═══ Information provided ═══
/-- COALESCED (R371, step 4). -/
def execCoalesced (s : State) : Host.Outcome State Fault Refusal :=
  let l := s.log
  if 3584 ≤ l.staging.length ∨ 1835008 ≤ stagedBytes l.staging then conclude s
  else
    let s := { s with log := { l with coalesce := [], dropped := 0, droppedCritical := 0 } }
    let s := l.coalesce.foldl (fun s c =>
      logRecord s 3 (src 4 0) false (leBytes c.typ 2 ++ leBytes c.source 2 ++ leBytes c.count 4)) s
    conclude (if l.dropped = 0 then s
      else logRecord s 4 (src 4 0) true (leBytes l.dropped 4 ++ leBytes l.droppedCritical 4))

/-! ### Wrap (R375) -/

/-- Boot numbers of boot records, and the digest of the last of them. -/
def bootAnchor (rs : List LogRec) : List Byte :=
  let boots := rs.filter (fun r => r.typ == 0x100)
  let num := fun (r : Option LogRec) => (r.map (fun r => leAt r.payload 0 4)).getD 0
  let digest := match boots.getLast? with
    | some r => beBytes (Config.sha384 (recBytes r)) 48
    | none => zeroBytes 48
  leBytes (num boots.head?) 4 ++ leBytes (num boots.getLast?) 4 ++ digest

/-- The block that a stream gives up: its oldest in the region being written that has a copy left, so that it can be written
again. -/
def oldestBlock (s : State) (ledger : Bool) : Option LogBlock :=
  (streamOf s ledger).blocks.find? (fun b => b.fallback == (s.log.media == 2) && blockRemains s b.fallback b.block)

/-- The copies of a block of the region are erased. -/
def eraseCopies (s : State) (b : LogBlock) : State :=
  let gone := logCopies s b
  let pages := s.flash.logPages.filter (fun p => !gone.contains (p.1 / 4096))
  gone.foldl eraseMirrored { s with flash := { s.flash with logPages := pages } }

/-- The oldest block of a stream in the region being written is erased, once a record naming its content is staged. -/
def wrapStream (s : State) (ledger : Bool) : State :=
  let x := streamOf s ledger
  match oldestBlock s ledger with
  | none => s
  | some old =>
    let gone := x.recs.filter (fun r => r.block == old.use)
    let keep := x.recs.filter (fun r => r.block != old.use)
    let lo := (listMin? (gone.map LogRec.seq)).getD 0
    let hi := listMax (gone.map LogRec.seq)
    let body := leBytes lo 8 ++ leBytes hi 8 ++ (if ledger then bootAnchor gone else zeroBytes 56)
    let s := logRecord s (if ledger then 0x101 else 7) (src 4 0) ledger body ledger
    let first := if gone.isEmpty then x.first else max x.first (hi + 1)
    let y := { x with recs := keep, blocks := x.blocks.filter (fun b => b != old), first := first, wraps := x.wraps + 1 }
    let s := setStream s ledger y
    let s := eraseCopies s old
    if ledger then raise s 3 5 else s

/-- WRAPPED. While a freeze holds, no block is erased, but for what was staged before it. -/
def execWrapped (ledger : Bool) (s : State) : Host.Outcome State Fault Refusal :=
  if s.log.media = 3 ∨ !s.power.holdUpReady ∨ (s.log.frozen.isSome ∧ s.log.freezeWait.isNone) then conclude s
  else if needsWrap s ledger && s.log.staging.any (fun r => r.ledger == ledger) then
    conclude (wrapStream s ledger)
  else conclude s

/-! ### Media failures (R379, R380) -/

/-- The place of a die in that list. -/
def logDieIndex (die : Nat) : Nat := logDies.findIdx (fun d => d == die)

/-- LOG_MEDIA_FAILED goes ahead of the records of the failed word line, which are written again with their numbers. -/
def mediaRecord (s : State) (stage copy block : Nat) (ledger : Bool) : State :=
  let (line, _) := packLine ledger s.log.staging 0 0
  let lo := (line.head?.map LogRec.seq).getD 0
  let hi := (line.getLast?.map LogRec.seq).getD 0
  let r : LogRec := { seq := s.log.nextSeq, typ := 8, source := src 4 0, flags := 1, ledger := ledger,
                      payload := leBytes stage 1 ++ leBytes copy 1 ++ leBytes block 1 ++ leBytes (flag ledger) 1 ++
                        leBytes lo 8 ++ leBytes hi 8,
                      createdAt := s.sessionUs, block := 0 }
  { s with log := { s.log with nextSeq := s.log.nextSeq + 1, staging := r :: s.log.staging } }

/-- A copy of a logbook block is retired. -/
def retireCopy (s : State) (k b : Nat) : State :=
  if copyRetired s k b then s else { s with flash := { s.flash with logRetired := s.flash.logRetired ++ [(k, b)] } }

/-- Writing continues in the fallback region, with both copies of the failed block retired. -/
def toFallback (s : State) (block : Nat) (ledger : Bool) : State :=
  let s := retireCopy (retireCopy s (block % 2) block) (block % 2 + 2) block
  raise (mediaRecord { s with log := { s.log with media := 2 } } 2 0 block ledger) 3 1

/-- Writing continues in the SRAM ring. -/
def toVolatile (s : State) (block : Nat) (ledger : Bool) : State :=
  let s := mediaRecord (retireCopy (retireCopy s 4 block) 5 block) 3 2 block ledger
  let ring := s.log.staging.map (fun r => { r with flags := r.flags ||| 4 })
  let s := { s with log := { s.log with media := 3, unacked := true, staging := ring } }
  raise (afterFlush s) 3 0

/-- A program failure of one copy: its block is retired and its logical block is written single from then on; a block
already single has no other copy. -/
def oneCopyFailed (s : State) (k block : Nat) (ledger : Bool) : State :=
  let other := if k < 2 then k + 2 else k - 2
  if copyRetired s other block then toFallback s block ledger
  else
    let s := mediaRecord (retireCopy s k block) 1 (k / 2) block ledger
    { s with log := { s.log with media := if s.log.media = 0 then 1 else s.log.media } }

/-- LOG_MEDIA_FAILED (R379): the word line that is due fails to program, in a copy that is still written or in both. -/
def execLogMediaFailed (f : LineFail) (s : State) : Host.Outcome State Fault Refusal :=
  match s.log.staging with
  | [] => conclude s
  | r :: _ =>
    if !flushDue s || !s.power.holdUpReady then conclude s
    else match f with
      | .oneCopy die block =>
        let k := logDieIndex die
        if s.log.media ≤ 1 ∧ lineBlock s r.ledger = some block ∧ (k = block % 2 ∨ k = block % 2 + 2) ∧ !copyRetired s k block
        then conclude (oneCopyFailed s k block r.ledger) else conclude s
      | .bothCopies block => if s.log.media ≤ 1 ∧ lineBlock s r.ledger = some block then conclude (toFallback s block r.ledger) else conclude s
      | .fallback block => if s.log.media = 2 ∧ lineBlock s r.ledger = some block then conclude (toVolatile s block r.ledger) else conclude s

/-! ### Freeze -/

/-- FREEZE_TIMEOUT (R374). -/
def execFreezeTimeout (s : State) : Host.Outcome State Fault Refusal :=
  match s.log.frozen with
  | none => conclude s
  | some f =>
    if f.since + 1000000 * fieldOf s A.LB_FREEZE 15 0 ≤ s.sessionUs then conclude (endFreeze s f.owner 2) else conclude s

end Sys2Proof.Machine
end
═══
- [Work to be completed]: You are asked to transcribe the complete data exactly.

- [Exercise answer]:
/-- COALESCED (R371, step 4). -/
def execCoalesced (s : State) : Host.Outcome State Fault Refusal :=
  let l := s.log
  if 3584 ≤ l.staging.length ∨ 1835008 ≤ stagedBytes l.staging then conclude s
  else
    let s := { s with log := { l with coalesce := [], dropped := 0, droppedCritical := 0 } }
    let s := l.coalesce.foldl (fun s c =>
      logRecord s 3 (src 4 0) false (leBytes c.typ 2 ++ leBytes c.source 2 ++ leBytes c.count 4)) s
    conclude (if l.dropped = 0 then s
      else logRecord s 4 (src 4 0) true (leBytes l.dropped 4 ++ leBytes l.droppedCritical 4))

/-! ### Wrap (R375) -/

/-- Boot numbers of boot records, and the digest of the last of them. -/
def bootAnchor (rs : List LogRec) : List Byte :=
  let boots := rs.filter (fun r => r.typ == 0x100)
  let num := fun (r : Option LogRec) => (r.map (fun r => leAt r.payload 0 4)).getD 0
  let digest := match boots.getLast? with
    | some r => beBytes (Config.sha384 (recBytes r)) 48
    | none => zeroBytes 48
  leBytes (num boots.head?) 4 ++ leBytes (num boots.getLast?) 4 ++ digest

/-- The block that a stream gives up: its oldest in the region being written that has a copy left, so that it can be written
again. -/
def oldestBlock (s : State) (ledger : Bool) : Option LogBlock :=
  (streamOf s ledger).blocks.find? (fun b => b.fallback == (s.log.media == 2) && blockRemains s b.fallback b.block)

/-- The copies of a block of the region are erased. -/
def eraseCopies (s : State) (b : LogBlock) : State :=
  let gone := logCopies s b
  let pages := s.flash.logPages.filter (fun p => !gone.contains (p.1 / 4096))
  gone.foldl eraseMirrored { s with flash := { s.flash with logPages := pages } }

/-- The oldest block of a stream in the region being written is erased, once a record naming its content is staged. -/
def wrapStream (s : State) (ledger : Bool) : State :=
  let x := streamOf s ledger
  match oldestBlock s ledger with
  | none => s
  | some old =>
    let gone := x.recs.filter (fun r => r.block == old.use)
    let keep := x.recs.filter (fun r => r.block != old.use)
    let lo := (listMin? (gone.map LogRec.seq)).getD 0
    let hi := listMax (gone.map LogRec.seq)
    let body := leBytes lo 8 ++ leBytes hi 8 ++ (if ledger then bootAnchor gone else zeroBytes 56)
    let s := logRecord s (if ledger then 0x101 else 7) (src 4 0) ledger body ledger
    let first := if gone.isEmpty then x.first else max x.first (hi + 1)
    let y := { x with recs := keep, blocks := x.blocks.filter (fun b => b != old), first := first, wraps := x.wraps + 1 }
    let s := setStream s ledger y
    let s := eraseCopies s old
    if ledger then raise s 3 5 else s

/-- WRAPPED. While a freeze holds, no block is erased, but for what was staged before it. -/
def execWrapped (ledger : Bool) (s : State) : Host.Outcome State Fault Refusal :=
  if s.log.media = 3 ∨ !s.power.holdUpReady ∨ (s.log.frozen.isSome ∧ s.log.freezeWait.isNone) then conclude s
  else if needsWrap s ledger && s.log.staging.any (fun r => r.ledger == ledger) then
    conclude (wrapStream s ledger)
  else conclude s

/-! ### Media failures (R379, R380) -/

/-- The place of a die in that list. -/
def logDieIndex (die : Nat) : Nat := logDies.findIdx (fun d => d == die)

/-- LOG_MEDIA_FAILED goes ahead of the records of the failed word line, which are written again with their numbers. -/
def mediaRecord (s : State) (stage copy block : Nat) (ledger : Bool) : State :=
  let (line, _) := packLine ledger s.log.staging 0 0
  let lo := (line.head?.map LogRec.seq).getD 0
  let hi := (line.getLast?.map LogRec.seq).getD 0
  let r : LogRec := { seq := s.log.nextSeq, typ := 8, source := src 4 0, flags := 1, ledger := ledger,
                      payload := leBytes stage 1 ++ leBytes copy 1 ++ leBytes block 1 ++ leBytes (flag ledger) 1 ++
                        leBytes lo 8 ++ leBytes hi 8,
                      createdAt := s.sessionUs, block := 0 }
  { s with log := { s.log with nextSeq := s.log.nextSeq + 1, staging := r :: s.log.staging } }

/-- A copy of a logbook block is retired. -/
def retireCopy (s : State) (k b : Nat) : State :=
  if copyRetired s k b then s else { s with flash := { s.flash with logRetired := s.flash.logRetired ++ [(k, b)] } }

/-- Writing continues in the fallback region, with both copies of the failed block retired. -/
def toFallback (s : State) (block : Nat) (ledger : Bool) : State :=
  let s := retireCopy (retireCopy s (block % 2) block) (block % 2 + 2) block
  raise (mediaRecord { s with log := { s.log with media := 2 } } 2 0 block ledger) 3 1

/-- Writing continues in the SRAM ring. -/
def toVolatile (s : State) (block : Nat) (ledger : Bool) : State :=
  let s := mediaRecord (retireCopy (retireCopy s 4 block) 5 block) 3 2 block ledger
  let ring := s.log.staging.map (fun r => { r with flags := r.flags ||| 4 })
  let s := { s with log := { s.log with media := 3, unacked := true, staging := ring } }
  raise (afterFlush s) 3 0

/-- A program failure of one copy: its block is retired and its logical block is written single from then on; a block
already single has no other copy. -/
def oneCopyFailed (s : State) (k block : Nat) (ledger : Bool) : State :=
  let other := if k < 2 then k + 2 else k - 2
  if copyRetired s other block then toFallback s block ledger
  else
    let s := mediaRecord (retireCopy s k block) 1 (k / 2) block ledger
    { s with log := { s.log with media := if s.log.media = 0 then 1 else s.log.media } }

/-- LOG_MEDIA_FAILED (R379): the word line that is due fails to program, in a copy that is still written or in both. -/
def execLogMediaFailed (f : LineFail) (s : State) : Host.Outcome State Fault Refusal :=
  match s.log.staging with
  | [] => conclude s
  | r :: _ =>
    if !flushDue s || !s.power.holdUpReady then conclude s
    else match f with
      | .oneCopy die block =>
        let k := logDieIndex die
        if s.log.media ≤ 1 ∧ lineBlock s r.ledger = some block ∧ (k = block % 2 ∨ k = block % 2 + 2) ∧ !copyRetired s k block
        then conclude (oneCopyFailed s k block r.ledger) else conclude s
      | .bothCopies block => if s.log.media ≤ 1 ∧ lineBlock s r.ledger = some block then conclude (toFallback s block r.ledger) else conclude s
      | .fallback block => if s.log.media = 2 ∧ lineBlock s r.ledger = some block then conclude (toVolatile s block r.ledger) else conclude s

/-! ### Freeze -/

/-- FREEZE_TIMEOUT (R374). -/
def execFreezeTimeout (s : State) : Host.Outcome State Fault Refusal :=
  match s.log.frozen with
  | none => conclude s
  | some f =>
    if f.since + 1000000 * fieldOf s A.LB_FREEZE 15 0 ≤ s.sessionUs then conclude (endFreeze s f.owner 2) else conclude s

end Sys2Proof.Machine
end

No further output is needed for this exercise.